3rd President of University of Maryland University College
- In office 1999–2005
- Preceded by: T. Benjamin Massey
- Succeeded by: Susan C. Aldridge

Personal details
- Born: 1942 (age 83–84) Iowa, U.S.
- Children: 2
- Alma mater: University of California, Berkeley (B.A.) University of Chicago (M.A., Ph.D.)

= Gerald Heeger =

Gerald A. Heeger (born 1942) is an American academic and college administrator. He was the third president of University of Maryland University College.

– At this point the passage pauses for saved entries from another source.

/-- What a context in WAIT waits for (R28). -/
inductive Waiting where
  | none
  /-- A fence: its scope and whether it is FENCE.XP (R279, R280). -/
  | fence (scope : Nat) (xp : Bool)
  /-- The reply of a blocking form or local atomic; since when (R404). -/
  | reply (since : Nat)
  /-- JOIN on the counter at a tile-local offset (R320). -/
  | join (off : Nat)
  /-- TBWAIT, or TBWAIT.B, on a barrier with the recorded phase (R402). -/
  | barrier (off phase : Nat) (bit0 : Bool)
  /-- Acceptance of a released group (R39). -/
  | buffer
  /-- STACK_GROW service (R141): the address that touched the guard page. -/
  | stackGrow (addr : Nat)
  /-- A head of a bundle in part done has stalled (R99, R261): the context stays in RUN. -/
  | stall
  deriving DecidableEq, Repr

/-- A control transfer that a bundle takes at its end (R95). -/
inductive Xfer where
  | jump (target : Nat)
  /-- LBRK: the exit of the innermost level, which closes (R168). -/
  | breakLoop (target : Nat)
  /-- SYSRET (R176). -/
  | sysret (target : Nat)
  /-- The end of the activation (R32), with the continuation of a YIELD and its effect (R317), or
  HALT's address. -/
  | done (cont : Option (Trigger × Effect)) (halt : Option Nat)
  deriving DecidableEq, Repr

/-- One ordered act of a bundle on something other than the register file. -/
inductive Act where
  /-- A direct store at a key (R34). -/
  | store (key : Nat) (bytes : List Byte)
  /-- A system store that LDX and STX reach (R265): table area and tags. -/
  | physTable (off : Nat) (bytes : List Byte)
  | physTag (line : Nat) (tag : Nat)
  /-- Held effects of one head, which enter the buffer together (R34, R205). -/
  | effects (es : List Effect)
  /-- A local atomic on the private frame or stack is a plain direct store (R267); this is the
  blocking act of any other: push `slot` and write `wr` receive the reply. -/
  | blocking (e : Effect) (slot : Option Nat) (wr : Option Nat)
  | fence (scope : Nat) (xp : Bool)
  /-- The wait of a fence whose group is released, and that of a blocking form. -/
  | fenceWait (scope : Nat) (xp : Bool)
  | awaitReply (slot : Option Nat) (wr : Option Nat)
  | join (off : Nat) (slot : Option Nat) (wr : Option Nat)
  | barrier (off phase : Nat) (bit0 : Bool) (slot : Option Nat) (wr : Option Nat)
  /-- CMASK and CUNMASK (R318). -/
  | mask (set : Bool) (bits : Nat)
  /-- ACT: the row that holds a byte of the own vault (R268). -/
  | activate (key : Nat)
  /-- A load met an armed injection (R429): the tile and the key read. -/
  | injected (tile : Nat) (key : Nat)
  /-- GUARD: a touch of a guarded byte (R256): the address and the tile-local offset. -/
  | guardTouch (addr off : Nat)
  | pause (n : Nat)
  /-- A read of `n` vault bytes, for LAST (R373) and the bytes moved (R396). -/
  | touch (key n : Nat)
  /-- A miss of the TLB: the walk, counted, fills an entry (R371, R396). -/
  | walk (asid va : Nat)
  /-- A load whose home refused its generation (R294, DEDUCED, log 11). -/
  | rejected (status : Nat)
  deriving DecidableEq, Repr

/-- The causes of R403. -/
inductive Cause where
  | illegalOpcode | illegalOperand | badLine | badTarget | badLoop | shape | align | page
  | stackGrow | remoteVault | placeRange | staleHandle | capability | groupOverrun | badPromo
  | privilege | guard | abandon | staleGen | crc | poison | trap | syscall | bkpt
  | rowRemap | thermalHold | uncorrectable | spanMismatch | timeout | killed
  deriving DecidableEq, Repr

== Early life and education ==
Heeger was born in 1942 in Iowa where his father owned a grocery store. He was raised in Omaha, Nebraska. In 1965, he graduated from University of California, Berkeley. He earned a master's and Ph.D. in political science from University of Chicago. He was a Fulbright scholar in India.

== Career ==
Heeger taught at University of Virginia in the department of government and foreign affairs. In 1980, he became dean of the school of continuing studies at Adelphi University and later became provost and executive vice president. He became dean of the New School for Social Research in 1987. Heeger joined New York University (NYU) in 1991. He was the dean of the New York University School of Professional Studies where he created NYU Online. In 1999, he was appointed third President of University of Maryland University College (UMUC), succeeding T. Benjamin Massey who retired the previous year. In 2005, he was succeeded by Susan C. Aldridge. Heeger left UMUC to become the founding president of Whitney International University System Ltd.

== Personal life ==
Heeger is married to Geraldine, a librarian, college English teacher and a teacher of English as a second language. They have two children.